It's time to wrap up this awesome (if I do say so myself) three part Q & A Mini Series. It all began with some insight on being a Fall Bridesmaid for my long time friend Heather. Part two's question came from a Bride-to-be, Kristina, interested in getting her gals a hip and unique Bridesmaid's Gift.
Our third installment is all about Maid of Honors, with a question submitted by a great Long Beach gal Michaela. She is a proud big sister to Janelle and Kristin, two lovely twins. Recently Janelle's boyfriend flew her down to Mexico for a surprise every girl loves...a diamond ring! While Janelle is on her road to matrimony she will have her gorgeous twin and beautiful big sis by her side... as Co-Maids of Honor!
I know with your big happy family, it's the more the merrier and y'all are over the moon for Janelle.

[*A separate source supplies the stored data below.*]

-- ==== Sys2Proof/Machine/Flags.lean ====
section
/-! DEFINITION. The status flags of POVC-LZW: BUSY and FAULT as functions of STATE (R45, R56), the STATUS word, the pending
bits of IRQ_STATUS and the interrupt line (R57, R58, R62, R231). POVC-LZW has no condition codes (R45). -/

namespace Sys2Proof.Machine

/-- The encoding of STATE (R23). -/
def stateBits : EngineState → BitVec 3
  | .idle => 0
  | .initBusy => 1
  | .ready => 2
  | .lineBusy => 3
  | .drainBusy => 4
  | .done => 5
  | .fault => 7

/-- STATUS.BUSY: "1 iff STATE is INIT_BUSY, LINE_BUSY or DRAIN_BUSY" (R56). -/
def isBusy : EngineState → Bool
  | .idle => false
  | .initBusy => true
  | .ready => false
  | .lineBusy => true
  | .drainBusy => true
  | .done => false
  | .fault => false

/-- An image is in progress: from INIT until STATE is DONE or FAULT (R96, R263). -/
def imageInProgress : EngineState → Bool
  | .idle => false
  | .initBusy => true
  | .ready => true
  | .lineBusy => true
  | .drainBusy => true
  | .done => false
  | .fault => false

/-- One bit of a word. -/
def bit (b : Bool) : BitVec 1 := BitVec.ofBool b

/-- The STATUS word: STATE [2:0], BUSY [3], FAULT [4], SKIPPED [5], FAULT_KIND [9:8], FAULT_CAUSE [15:12] (R56). -/
def statusWord (e : Engine) : Word :=
  0#16 ++ e.faultCause ++ 0#2 ++ e.faultKind ++ 0#2 ++ bit e.skipped ++ bit (decide (e.state = .fault))
    ++ bit (isBusy e.state) ++ stateBits e.state

/-- The interrupt sources, by their bit of IRQ_STATUS and IRQ_ENABLE (R58, R231). -/
inductive IrqBit where
  | lineDone
  | imageDone
  | fault
  deriving DecidableEq, Repr

/-- The mask of an interrupt source (R58). -/
def irqMask : IrqBit → BitVec 3
  | .lineDone => 0b001
  | .imageDone => 0b010
  | .fault => 0b100

/-- `SetIrq(bit)`: set the pending bit, enabled or not (R231). -/
def setPending (b : IrqBit) (h : HostRegs) : HostRegs := { h with irqStatus := h.irqStatus ||| irqMask b }

/-- The interrupt output: `irq = ((IRQ_STATUS & IRQ_ENABLE) != 0)` (R62). -/
def irq (h : HostRegs) : Bool := decide (h.irqStatus &&& h.irqEnable ≠ 0#3)

end Sys2Proof.Machine
end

Congrats to you for getting a new brother and awesome reason to celebrate! With two ladies leading the bridesmaid charge it can be easier and more budget friendly, but a bit more communication is needed. I suggest you two sit down together and divide up the list of duties before anything actually gets rolling.
Below I have mapped out what I feel as a Wedding Planner (and former bridesmaid) are the top eight duties of a MOH and how I suggest splitting them. For divisional purposes I have color coded the tasks.
Lilac = Maid of Honor Kristin Sky Blue = Maid of Honor Michaela Flamingo Pink = Together
1. MAKE A PHONE TREE
Create a list containing each maid's full name, snail mail address, phone number and email address. Input all data into a spreadsheet and email out a copy to everyone in the bridal party. It's so convenient for everyone to already have each others information. This list will come in handy for dividing party planning tasks, setting up car pooling or communicating last minute plan changes.
2. WEDDING DRESS SHOPPING
This is arguably one of the most important and exciting moments of the bride's planning process. She will be looking for the response you both give, so f there is any way possible you should both be there.
Call ahead the day before to confirm appointment time and set up an after shopping lunch.
Bring Champagne and have a snack in your purse (like almonds) in case she gets hungry.
3. HOSTING THE BRIDAL SHOWER
Take charge of choosing location, time, theme and all other planning details. Once the bones of the event are set in place, include the other bridesmaids. Request each one helps with a task, such as baking cupcakes, making appetizers, creating centerpieces or organizing games.
4. THROWING A BACHELORETTE PARTY
Take charge of choosing date, city, theme, hotel, outfits, etc. Once all the main details are outlined, include the other ladies. Each maid can contribute with decorations, buying champagne, organizing a scavenger hunt, buying a tiara or any other unique touches you want included. I've found that it's fun for the ladies to help out and it bonds everyone together for the big day. Don't try to do it all your self!
5. OFFERING STRESS RELIEF
The month before the wedding can get to be really stressful. It is your job as a MOH to help alleviate the pressure and keep the bride excited for her upcoming nuptials. I suggest you each commit to one hour a week, the month before to do something relaxing with the bride, non-planning related. Take her hiking, to get a mani-pedi, do yoga on the beach, taste a new wine or hang at the dog park. She may be apprehensive, not wanting to waste time, but insist that it will make her feel better and actually more productive.
6. SPENDING HER LAST SINGLE NIGHT TOGETHER
Last May when one of my best friends got married, I stayed with her at her parents house the night before. It was really fun to put together bouquets, drink a few beers, reminisce about our twenty year friendship. Having both of her sisters spend the night with her, just like when you were kids, will most likely be just the comfort she needs to get a good nights rest before the festivities.
7. MORNING OF PRIMPING
Make sure the bride eats, is on time for hair and makeup appointments and doesn't need anything.
Keep the bride's phone and screen her calls for importance.
It's customary for the MOH to give a toast at the reception. You can go about this a few ways...
OPTION A: You both give separate toasts at the reception.
OPTION B: One of you gives a toast at the rehearsal dinner and the other at the reception.
OPTION C: You give the toast together.
This is just a rough draft, but I hope it helps give you an idea of how to split the responsibilities. It's hard to keep tasks exactly even. When one is busy or out of town, the other can pick up her slack and vice versa.
If you work together it will be a fun sister bonding experience.
Have you ever been a Maid of Honor?
Did I leave any important responsibilities out?
Do you have any suggestions for Michaela, Kristin or Janelle?